WHAT IS EXPECTED: Check every line of the data for the string "nothing" and copy the ones that have it.

MATERIAL FOR THE TASK:
______________________________

/-- A column without a pivot is a combination of the unit columns before it, with its own bytes as coefficients. -/
theorem Stage.columnDependent {rows : List RowPair} {c : Nat} (h : Stage a.rows (beside a) c rows)
    (noPivot : ∀ r, c ≤ r → r < a.rows → pairCell rows r c = 0x00) : ColumnDependent a c := by
  refine (h.columnDependent_iff wf).mpr ⟨fun t => pairCell rows t c, fun r hr => ?_⟩
  calc pairCell rows r c
    _ = if r < c then pairCell rows r c else 0x00 := by
      split
      · rfl
      · next hrc => exact noPivot r (Nat.le_of_not_lt hrc) hr
    _ = xorSum c fun t => gfMul (if r = t then 0x01 else 0x00) (pairCell rows t c) := (xorSum_unit c r fun t => pairCell rows t c).symm
    _ = xorSum c fun t => gfMul (pairCell rows r t) (pairCell rows t c) :=
      xorSum_congr fun t ht => by rw [h.reduced r hr t ht]

end

/-- A matrix value with a dependent column has no left inverse: the identity matrix would have a dependent column too. -/
theorem matMul_ne_identity_of_columnDependent {a y : MatrixVal} {c : Nat} (h : ColumnDependent a c) (hc : c < a.cols)
    (square : a.rows = a.cols) (hy : y.cols = a.rows) : matMul y a ≠ matIdentity a.rows := fun hya =>
  not_columnDependent_matIdentity (square ▸ hc) (hya ▸ columnDependent_matMul h hc hy)

/-! ## The statements -/

/-- Settles O35: `X` is a left inverse of `A`, and over a commutative ring a left inverse of a square matrix is its only inverse. -/
theorem invertGivesTheInverse : Obligations.InvertGivesTheInverse := by
  intro a x wf square e
  obtain ⟨hs, -⟩ := (MatrixVal.wf_iff a).mp wf
  obtain ⟨hx, hxr, hxc⟩ := invert_ok_shape wf square e
  have left : matMul x a = matIdentity a.rows := by
    have ends := invert_ends wf square
    rw [e] at ends
    cases ends with
    | ok stage => exact stage.matMul_eq_identity wf square
  have right := (matMul_eq_identity_comm hs rfl square.symm hxr hxc).mpr left
  exact ⟨hx, hxr, hxc, right, left, fun y hy hyr hyc => eq_of_matMul_eq_identity hs rfl square.symm hx hxr hxc hy hyr hyc left⟩

/-- Settles O36: at the column without a pivot the columns before it are reduced, and dependence is the same there as in `A`. -/
theorem invertReportsDependentColumn : Obligations.InvertReportsDependentColumn := by
  intro a c wf square e
  have ends := invert_ends wf square
  rw [e] at ends
  cases ends with
  | singular stage hc noPivot =>
    have dependent := stage.columnDependent wf noPivot
    exact ⟨square ▸ hc, dependent, fun c' => stage.not_columnDependent wf hc.le, fun y _ _ hyc =>
      matMul_ne_identity_of_columnDependent dependent (square ▸ hc) square hyc⟩

end Sys2Proof.Machine
end

section
/-! SUPPORT. The generator matrix and CFG (rules R160, R161, R163, R165 of 43_generator_cfg.md). A square matrix value has an inverse
that `Invert` finds when its matrix of residues is a unit. The Vandermonde matrix on distinct points is one, because its determinant
is a product of differences of points; `k` rows of `Gen(k, n)` are such a matrix times `T`, a unit as the inverse of `Vtop`. -/

namespace Sys2Proof.Machine

open Sys2Proof.Claims

/-! ## When Invert answers Ok -/

theorem isUnit_residue {a : Byte} (ha : a ≠ 0x00) : IsUnit (residue a) :=
  .of_mul_eq_one (residue (gfPow a 254)) (by rw [← residue_gfMul, gfMul_gfPow_254 ha, residue_one])

/-- A column that depends on the columns before it gives two vectors with one image, so the matrix is no unit. -/
theorem not_isUnit_toMatrix_of_columnDependent {a : MatrixVal} {c : Nat} (h : ColumnDependent a c) (hc : c < a.rows) :
    ¬ IsUnit (a.toMatrix a.rows a.rows) := by
  intro unit
  obtain ⟨coefficient, h⟩ := h
  have image : (a.toMatrix a.rows a.rows).mulVec (Pi.single ⟨c, hc⟩ 1)
      = (a.toMatrix a.rows a.rows).mulVec fun t => if t.val < c then residue (coefficient t) else 0 := by
    ext r
    have before : (Finset.range a.rows).filter (· < c) = Finset.range c := by
      ext t
      simp only [Finset.mem_filter, Finset.mem_range]
      omega
    calc (a.toMatrix a.rows a.rows).mulVec (Pi.single ⟨c, hc⟩ 1) r
      _ = residue (a.cell r c) := by rw [Matrix.mulVec_single_one]; rfl
      _ = ∑ t ∈ Finset.range c, residue (a.cell r t) * residue (coefficient t) := by rw [h r r.isLt]; simp
      _ = ∑ t : Fin a.rows, residue (a.cell r t) * if t.val < c then residue (coefficient t) else 0 := by
        simp only [mul_ite, mul_zero, ← before, Finset.sum_filter, Finset.sum_range]
  have apart := congrFun (Matrix.mulVec_injective_of_isUnit unit image) ⟨c, hc⟩
  rw [Pi.single_eq_same, if_neg (lt_irrefl c), ← residue_one, ← residue_zero] at apart
  exact absurd (residue_injective apart) (by decide)
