-- ==== Sys2Proof/Machine/Ownership.lean ====
section
/-! DEFINITION. Which bytes of buffer memory the environment may write (20_memory.md R74;
70_reset_and_hazards.md R275, R277): a write that touches a buffer the channel or the block owns is refused
(93_implementation_defined.md U1). -/

namespace Sys2Proof.Machine

/-- What the channel owns with the descriptors it has: the bytes each names, and its packet buffer (R275). -/
def State.channelBuffers (s : State) : List (Nat × Nat) :=
  (List.finRange 16).flatMap fun e =>
    [Dir.out, Dir.inp].flatMap fun d =>
      (s.indices e d).flatMap fun k =>
        let b := (s.epDir e d).bd k
        if b.owner = .hw then [(b.addr, b.count), (s.cfg.epbuf e d k, s.cfg.mps e d)] else []

/-- The packet buffers of the endpoint directions the block itself serves: while the channel does not own one,
the block does. The packet buffer of any other endpoint is its owner's while it is not armed (R284). -/
def State.blockBuffers (s : State) : List (Nat × Nat) :=
  [((0 : EpNum), Dir.out), (0, .inp), (s.cfg.mscOut, .out), (s.cfg.mscIn, .inp)].flatMap fun x =>
    (s.indices x.1 x.2).map fun k => (s.cfg.epbuf x.1 x.2 k, s.cfg.mps x.1 x.2)

/-- The buffer of a control transfer, from its disposition until the session ends (R277). -/
def State.sessionBuffers (s : State) : List (Nat × Nat) :=
  match s.cteState with
  | .idle => []
  | .setupReceived => []
  | .dataIn => [s.lentSession]
  | .dataOut => [s.lentSession]
  | .status => [s.lentSession]

/-- The storage driver's buffers in use: an announced block until it has been sent, and the write buffer except
between `DrvWriteBuffer` and the driver's acknowledgement (R277). -/
def State.driverBuffers (s : State) : List (Nat × Nat) :=
  match s.msc.state with
  | .dataIn =>
      if s.msc.txSrc = .driver ∧ (s.msc.inArmed = true ∨ s.msc.txRem > 0) then [s.lentBlock] else []
  | .dataOut =>
      if s.msc.op = .write ∧ s.msc.awaitingDrain = false then [(s.msc.wbufPtr, s.msc.wbufCap)] else []
  | .idle => []
  | .stall => []
  | .csw => []
  | .nrr => []

/-- Every buffer the environment may not write now. -/
def State.foreignBuffers (s : State) : List (Nat × Nat) :=
  s.channelBuffers ++ s.blockBuffers ++ s.sessionBuffers ++ s.driverBuffers

/-- The environment writes bytes to a buffer of its own (20_memory.md R60, R74). -/
def envWrite (addr : Nat) (bs : List Byte) (s : State) : Res :=
  if s.foreignBuffers.all (rangesDisjoint (addr, bs.length)) then writeMem s addr bs
  else .refused .foreignBufferWrite

end Sys2Proof.Machine
end

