-- ==== Sys2Proof/Certificates/Slice0/Obligations.lean ====
section
/-! DEFINITION. The statements for the provers, in the order of OBLIGATIONS.json. Each docstring names the
rule of spec/ it formalises. A statement about a command says the next state it answers in full: what
changes, and that nothing else does. -/

open Sys2Proof Sys2Proof.Machine

/-! ### Decoding and encoding (30_encoding.md) -/

/-- The next input is a record that decodes to `i`: the step is `i` run on the state without that input
(30_encoding.md R94), unless a bus reset that the mask held back comes first (60_exceptions.md R251). -/
def Obligations.StepRunsDecodedInstruction : Prop :=
  ∀ (s : State) (r : InRecord) (rest : List Input) (i : Instr),
    s.cfg.wf = true → (s.busResetPending = true → s.tcIrqEn = false) → s.inputs = .record r :: rest →
    decode s.cfg r = some i → step s = exec i (s.setInputs rest)

/-- Decoding the encoding of a well-formed instruction gives it back, for every row and every operand. -/
def Obligations.DecodeOfEncode : Prop :=
  ∀ (c : Config) (i : Instr), c.wf = true → WellFormed c i = true → decode c (encode c i) = some i

/-- In the formats without padding or ignored fields a record has one meaning: it is the encoding of what
it decodes to. -/
def Obligations.EncodeOfDecode : Prop :=
  ∀ (c : Config) (r : InRecord) (i : Instr), decode c r = some i →
    r.port = .tc ∨ r.port = .setupWire ∨ r.port = .setupRequest ∨ r.port = .cbw31 ∨ r.port = .csw13 →
    encode c i = r

/-- Words written out from the tables of 30_encoding.md and 42_request_dispatch.md, one per format, and a
descriptor word whose reserved bits are set (R92: ignored on read). In the `BDCTL` clauses the bytes after the
control word, which name the descriptor, are this model's own record layout (assumption 2). -/
def Obligations.WrittenWordsDecode : Prop :=
  decode Config.cfg1 ⟨.op, [0x54]⟩ = some .mscReset ∧
  decode Config.cfg1 ⟨.tc, [0x1A]⟩ = some .mscIn ∧
  decode Config.cfg1 ⟨.setupWire, [0x80, 0x06, 0x00, 0x01, 0x00, 0x00, 0x40, 0x00]⟩ =
    some (.setup .wire ⟨0x80, 0x06, 0x0100, 0x0000, 0x0040⟩) ∧
  decode Config.cfg1 ⟨.setupRequest, [0x02, 0x01, 0x00, 0x00, 0x81, 0x00, 0x00, 0x00]⟩ =
    some (.clearFeatureEndpointHalt 0x0081) ∧
  decode Config.cfg1 ⟨.csw13, [0x55, 0x53, 0x42, 0x53, 0x44, 0x33, 0x22, 0x11, 0xDC, 0x01, 0, 0, 0]⟩ =
    some (.csw 0x11223344 476 0) ∧
  decode Config.cfg1 ⟨.cdb, [0x28, 0, 0, 0, 0x03, 0xE4, 0, 0, 4, 0]⟩ = some (.read10 996 4) ∧
  decode Config.cfg1 ⟨.bdctl, [0x08, 0xC0, 0x80, 0x00]⟩ = some (.bdArmed 0 .inp false true 8) ∧
  decode Config.cfg1 ⟨.bdctl, [0x08, 0xDC, 0x80, 0x00]⟩ = some (.bdArmed 0 .inp false true 8)

/-! ### Invariants and whole-machine rules -/

/-- The reset state meets every invariant. -/
def Obligations.ResetMeetsInvariants : Prop :=
  State.reset.Inv ∧ State.reset.haltOk ∧ State.reset.ep0Ok ∧ State.reset.orderOk

/-- Every step keeps buffer memory in its canonical form, and never changes the configuration. And what the
environment writes (20_memory.md R60, R74): bytes outside every buffer the channel or the block owns are stored,
and a write that touches one is refused (93_implementation_defined.md U1). Which buffers those are
(`State.foreignBuffers`, 70_reset_and_hazards.md R275, R277) is read as assumptions 7 and 36 say. -/
def Obligations.StepKeepsMemoryCanonical : Prop :=
  (∀ s t : State, s.memoryOk → step s = .next t → t.memoryOk ∧ t.cfg = s.cfg) ∧
  ∀ (s : State) (addr : Nat) (bs : List Byte) (rest : List Input),
    s.cfg.wf = true → (s.busResetPending = true → s.tcIrqEn = false) → s.memoryOk →
    s.inputs = .memWrite addr bs :: rest →
    let touches (b : Nat × Nat) : Prop := ∃ x, (addr ≤ x ∧ x < addr + bs.length) ∧ b.1 ≤ x ∧ x < b.1 + b.2
    ((∃ b ∈ s.foreignBuffers, touches b) → step s = .refused .foreignBufferWrite) ∧
    ((∀ b ∈ s.foreignBuffers, ¬touches b) → addr + bs.length ≤ s.cfg.memSize →
      ∃ t, step s = .next t ∧ t.bytes addr bs.length = bs ∧ SameMemoryOutside s t addr bs.length ∧
        t = { s with mem := t.mem, inputs := rest })
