-- ==== Sys2Proof/Tests/Slice0.lean ====
section
/-! SUPPORT. Small tests of the model. Expected results come from the vectors of 95_test_vectors.md (named in
each comment) or from hand calculation with the tables of 30_encoding.md. The last part gives, for every
statement with hypotheses, a state and operands that meet them. -/

namespace Sys2Proof.Tests

open Sys2Proof.Machine

/-! ### Helpers -/

/-- The rule answers a next state of which `p` is true. -/
def next (r : Res) (p : State → Bool) : Bool :=
  match r with
  | .next s => p s
  | .fault _ => false
  | .refused _ => false

/-- The rule is refused for the reason given. -/
def refusedAs (r : Res) (x : Refusal) : Bool :=
  match r with
  | .next _ => false
  | .fault _ => false
  | .refused y => y == x

/-- The command returns `c` and changes nothing else. -/
def rejects (i : Instr) (s : State) (c : ResultCode) : Bool :=
  next (exec i s) fun t => t == s.answer (.code c)

/-- The control word of descriptor 0 of a direction. -/
def ctl (s : State) (e : EpNum) (d : Dir) : BitVec 16 := bdCtl ((s.epDir e d).bd false)

/-- `S0` of 95_test_vectors.md. -/
def s0 : State := State.reset

/-- The driver of 95_test_vectors.md: ready, 1000 blocks of 512 bytes, a write buffer of 512 bytes at
0x2000, callback 9. -/
def drv0 : DrvAnswers := ⟨512, 1000, false, true, true, true, true, 0x2000, 512, 9⟩

/-- `S1` of 95_test_vectors.md. -/
def s1 : State :=
  let s := s0.onDir 0 .out fun x => { x with nextToggle := true, bd0 := ⟨0, 8, .hw, true, false⟩ }
  let s := s.onDir 0 .inp fun x => { x with bd0 := ⟨8, 0, .fw, true, false⟩ }
  let s := s.onDir 1 .out fun x => { x with bd0 := ⟨0x40, 64, .hw, false, false⟩ }
  (s.setDev { s.dev with configurationValue := 1 }).setDrv 0 drv0

/-- A state with a SETUP packet waiting for its disposition. -/
def afterSetup (s : State) (b : List Byte) : State :=
  let p := SetupPacket.parse b
  let s := s.onDir 0 .out fun x => { x with nextToggle := true, bd0 := ⟨0, 8, .fw, false, false⟩ }
  let s := s.onDir 0 .inp fun x => { x with nextToggle := true }
  ((((s.setSetup p).setCs { Session.none with valid := true, direction := setupDirection p }).setCte
    .setupReceived).setHold true)

/-- Bytes placed in buffer memory. -/
def put (s : State) (a : Nat) (b : List Byte) : State := s.setMem (Memory.writeBytes s.mem a b)

/-- The completion of a packet of `b` bytes, waiting at the head of `TCQ`. -/
def received (s : State) (e : EpNum) (p : Pid) (addr : Nat) (b : List Byte) : State :=
  (put (s.onDir e p.dir fun x => { x with bd0 := ⟨addr, b.length, .fw, x.bd0.toggle, false⟩, unread0 := true })
    addr b).setTcq [⟨e, p⟩]

/-- The completion of an IN packet, waiting at the head of `TCQ`. -/
def sent (s : State) (e : EpNum) (addr n : Nat) : State :=
  (s.onDir e .inp fun x => { x with bd0 := ⟨addr, n, .fw, x.bd0.toggle, false⟩, unread0 := true }).setTcq
    [⟨e, .inp⟩]

/-- A CBW with tag 0x11223344, for LUN 0. -/
def cbw (length : BitVec 32) (flags len : Byte) (cb : List Byte) : Cbw :=
  ⟨0x43425355, 0x11223344, length, flags, 0, len, bytes16At cb 0⟩
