-- ==== Sys2Proof/Machine/Walker.lean ====
section
/-! DEFINITION. The I/O page tables and the walker: entry formats (spec/42_page_tables.md R271 to R273),
levels and page sizes (R274, R276), one level of the walk (R280), and the caches a walk may use
(R291, spec/10_state.md R53). Positions and order of tests are R280's. -/

namespace Sys2Proof.Machine

/-! ### Entry formats -/

/-- The present bit, bit 0 (R271). -/
def ptePresent (e : BitVec 64) : Bool := e.getLsbD 0
/-- `Next Level`, bits 11:9 (R272, R273). -/
def pteNext (e : BitVec 64) : Nat := (e.extractLsb' 9 3).toNat
/-- `IR`, bit 61. -/
def pteIr (e : BitVec 64) : Bool := e.getLsbD 61
/-- `IW`, bit 62. -/
def pteIw (e : BitVec 64) : Bool := e.getLsbD 62
/-- `FC`, bit 60 of a translation entry (R277). -/
def pteFc (e : BitVec 64) : Bool := e.getLsbD 60
/-- `U`, bit 59 of a translation entry (R278). -/
def pteU (e : BitVec 64) : Bool := e.getLsbD 59
/-- Bits 51:12 as an address. -/
def pteAddr (e : BitVec 64) : Addr := (e.extractLsb' 12 40).setWidth 64 <<< 12
/-- The entry is a page translation entry: `Next Level` 0 or 7 (R270). -/
def pteIsPage (e : BitVec 64) : Bool := decide (pteNext e = 0) || decide (pteNext e = 7)
/-- A reserved bit is set: 58:52 of a translation entry, 60:52 of a directory entry (R285). -/
def pteReserved (e : BitVec 64) : Bool :=
  if pteIsPage e then decide (e.extractLsb' 52 7 ≠ 0) else decide (e.extractLsb' 52 9 ≠ 0)

/-! ### Levels -/

/-- The lowest address bit that indexes a table of a level, the binary log of its default page size
(R274): `VABITS(L)`. -/
def levelLow (level : Nat) : Nat := 9 * level + 3
/-- The lowest address bit above those that index a table of a level (R280). -/
def levelTop (level : Nat) : Nat := min (9 * level + 12) 64
/-- The index of an address into a table of a level (R274). -/
def levelIndex (level : Nat) (dva : Addr) : Nat := dva.toNat % 2 ^ levelTop level / 2 ^ levelLow level
/-- The address bits from `upper` down to the level's own are not all zero (R284). -/
def skippedBits (dva : Addr) (upper level : Nat) : Bool := decide (dva.toNat % 2 ^ upper / 2 ^ levelTop level ≠ 0)
/-- The address of the entry (R282). -/
def entryAddr (table : Addr) (level : Nat) (dva : Addr) : Addr := table + BitVec.ofNat 64 (8 * levelIndex level dva)

/-- A physical base with the low bits of a device virtual address (R281): `{addr[63:n], dva[n-1:0]}`. -/
def joinPage (base : Addr) (bits : Nat) (dva : Addr) : Addr :=
  BitVec.ofNat 64 (base.toNat / 2 ^ bits * 2 ^ bits + dva.toNat % 2 ^ bits)

/-- What one entry gives at a level (R280): a translation entry's page, a fault with the event's `PR` and
`RZ`, or the next table. -/
inductive Entered where
  | page (base : Addr) (bits : Nat)
  | fault (pr rz : Bool)
  | next (table : Addr) (level : Nat)
  deriving DecidableEq, Repr

/-- A translation entry with `Next Level` 111b (R276, R287, D26). -/
def enterSized (e : BitVec 64) (level : Nat) : Entered :=
  match firstZero e 12 40 with
  | none => .fault true false
  | some k =>
    if levelLow (level + 1) ≤ k + 1 ∨ k + 1 ≤ levelLow level then .fault true false
    else .page (alignDown (pteAddr e) (k + 1)) (k + 1)

/-- A translation entry with `Next Level` 000b (R288): aligned to the level's page size; in a level-6
table the drawn bit decides between a fault and a page at physical address 0 (D20). -/
def enterDefault (e : BitVec 64) (level : Nat) (level6 : Bool) : Entered :=
  if level = 6 ∧ level6 = false then .fault true false
  else if (pteAddr e).toNat % 2 ^ levelLow level ≠ 0 then .fault true false
  else .page (pteAddr e) (levelLow level)

/-- The tests on one entry, in order (R280, R283, R285 to R288). -/
def enterPte (e : BitVec 64) (level : Nat) (level6 : Bool) : Entered :=
  if !ptePresent e then .fault false false
  else if pteReserved e then .fault true true
  else if pteNext e = 7 then enterSized e level
  else if pteNext e = 0 then enterDefault e level level6
  else if level ≤ pteNext e then .fault true false
  else .next (pteAddr e) (pteNext e)

/-- The entry's permissions count: the present and reserved-bit tests have been passed (R292). -/
def pteCounts (e : BitVec 64) : Bool := ptePresent e && !pteReserved e

/-! ### One level of the walk -/

/-- The read permission accumulated, the device table entry's included (R280). -/
def Walk.cumIr (w : Walk) : Bool := w.ir && w.dteIr
/-- The write permission accumulated, the device table entry's included. -/
def Walk.cumIw (w : Walk) : Bool := w.iw && w.dteIw

/-- The walk with one entry's permissions counted (R281, R292). -/
def Walk.count (w : Walk) (e : BitVec 64) : Walk :=
  if pteCounts e then { w with ir := w.ir && pteIr e, iw := w.iw && pteIw e } else w

/-- The start of a walk (R280). -/
def Walk.start (dte : Dte) (dva : Addr) : Walk where
  dva := dva
  table := dte.root
  level := dte.mode
  upper := 64
  ir := true
  iw := true
  dteIr := dte.ir
  dteIw := dte.iw
  fresh := true

/-- The walk continues in the table a directory entry names. -/
def Walk.descend (w : Walk) (table : Addr) (level : Nat) : Walk :=
  { w with table := table, upper := levelLow w.level, level := level, fresh := false }

/-- A device virtual address as the walk sees it: `none` where it is treated as unmapped, its upper
bits dropped where they are ignored (U30). -/
def State.seenVirtual (s : State) (a : Addr) : Option Addr :=
  if a.toNat < 2 ^ s.vaSize then some a
  else if s.freeBit .wideVirtual then some (BitVec.ofNat 64 (a.toNat % 2 ^ s.vaSize))
  else none

/-! ### The caches -/

/-- The translation cache entry at a place, if it is of the domain and holds the address (tagged by domain,
spec/10_state.md R53). -/
def State.hitTlb (s : State) (place : Option Nat) (domain : DomainId) (dva : Addr) : Option TlbEntry :=
  pick s.tlb place fun e => decide (e.domain = domain) && rangesMeet e.base e.bits dva 0

/-- The directory cache entry at a place, if it is of the domain and spans the address. -/
def State.hitPdc (s : State) (place : Option Nat) (domain : DomainId) (dva : Addr) : Option PdcEntry :=
  pick s.pdc place fun e => decide (e.domain = domain) && rangesMeet e.base e.bits dva 0

/-- The walk after a directory cache hit: as if the entries had been read when they were cached (R291). -/
def Walk.resume (w : Walk) (p : PdcEntry) (fillerPerms : Bool) : Walk :=
  { w with
    table := p.table
    level := p.level
    upper := p.bits
    ir := p.ir
    iw := p.iw
    dteIr := if fillerPerms then p.dteIr else w.dteIr
    dteIw := if fillerPerms then p.dteIw else w.dteIw
    fresh := false }

/-- The image of memory that a read of the device table sees as `Coherent` now stands (spec/20_memory.md R107,
R108). That U26 and the duties of software are judged by this image, and not by the other, is the model's choice
(DESIGN CHOICE, log entry 21). -/
def State.devTabMemory (s : State) : Memory := if s.coherent then s.mem else s.dram

/-- The entry of a device as it stands in the device table in memory now. Where `DevTabBase` has bits at or above
`PAsize`, so that a lookup loses them or fails (U31), it is looked for here at the uncut address; and an entry counts
whether or not the platform answers a read of it. Of neither does R233 speak (DESIGN CHOICE, log entry 21). -/
def State.dteInMemory (s : State) (dev : DeviceId) : Dte :=
  ⟨wordOf 128 (s.devTabMemory.readBytes (s.dteAddr dev).toNat 16),
    wordOf 128 (s.devTabMemory.readBytes ((s.dteAddr dev).toNat + 16) 16)⟩

/-- The device table entry that begins at a listed byte of memory, if that is where an entry begins: at the uncut
`DevTabBase`, and in ranges that no read answers too (DESIGN CHOICE, log entry 21). -/
def State.entryAt (s : State) (c : Host.Cell) : Option Dte :=
  let base := (s.dteAddr 0).toNat
  let size := (fieldOf s.devTabBase 0 9 + 1) * 4096
  if base ≤ c.1 ∧ c.1 < base + size ∧ (c.1 - base) % 32 = 0 then
    some (s.dteInMemory (BitVec.ofNat 16 ((c.1 - base) / 32)))
  else none

/-- The entries of the device table in memory that translate under a domain: `V` = 1, `TV` = 1, `Mode` not
000b. The first byte of such an entry is not 0, so the memory lists it. -/
def State.domainEntries (s : State) (m : DomainId) : List Dte :=
  (s.devTabMemory.filterMap s.entryAt).filter fun d => d.v && d.tv && decide (d.domain = m) && decide (d.mode ≠ 0)

/-- Two devices of the domain have different non-zero modes or different root pointers (R233, U26): the
tables as they stand in memory, whatever is cached of them. -/
def State.tablesDisagree (s : State) (m : DomainId) : Bool :=
  match s.domainEntries m with
  | [] => false
  | d :: rest => rest.any fun e => decide (e.mode ≠ d.mode) || decide (e.root ≠ d.root)

/-- Translations are cached, beside older ones of the same pages. -/
def State.fillTlb (s : State) (l : List TlbEntry) : State := { s with tlb := l ++ s.tlb }

/-- A cached directory entry. -/
def State.fillPdc (s : State) (e : PdcEntry) : State := { s with pdc := e :: s.pdc }

/-- The size of a cached translation of a large page: the page's, or that of a 4K piece of it (R124). -/
def cacheSpan (split : Bool) (bits : Nat) : Nat := if split then 12 else bits

/-- A translated address as the IOMMU produces it: at most `PAsize` bits (R92, log entry 29); the page
of a level-6 entry is D20's own case. -/
def State.clip (s : State) (bits : Nat) (spa : Addr) : Addr :=
  if 52 < bits then spa else BitVec.ofNat 64 (spa.toNat % 2 ^ s.paSize)

end Sys2Proof.Machine
end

______________________________

RESULT FOR THIS TASK:
changes, and that nothing else does. -/
/-- The command returns `c` and changes nothing else. -/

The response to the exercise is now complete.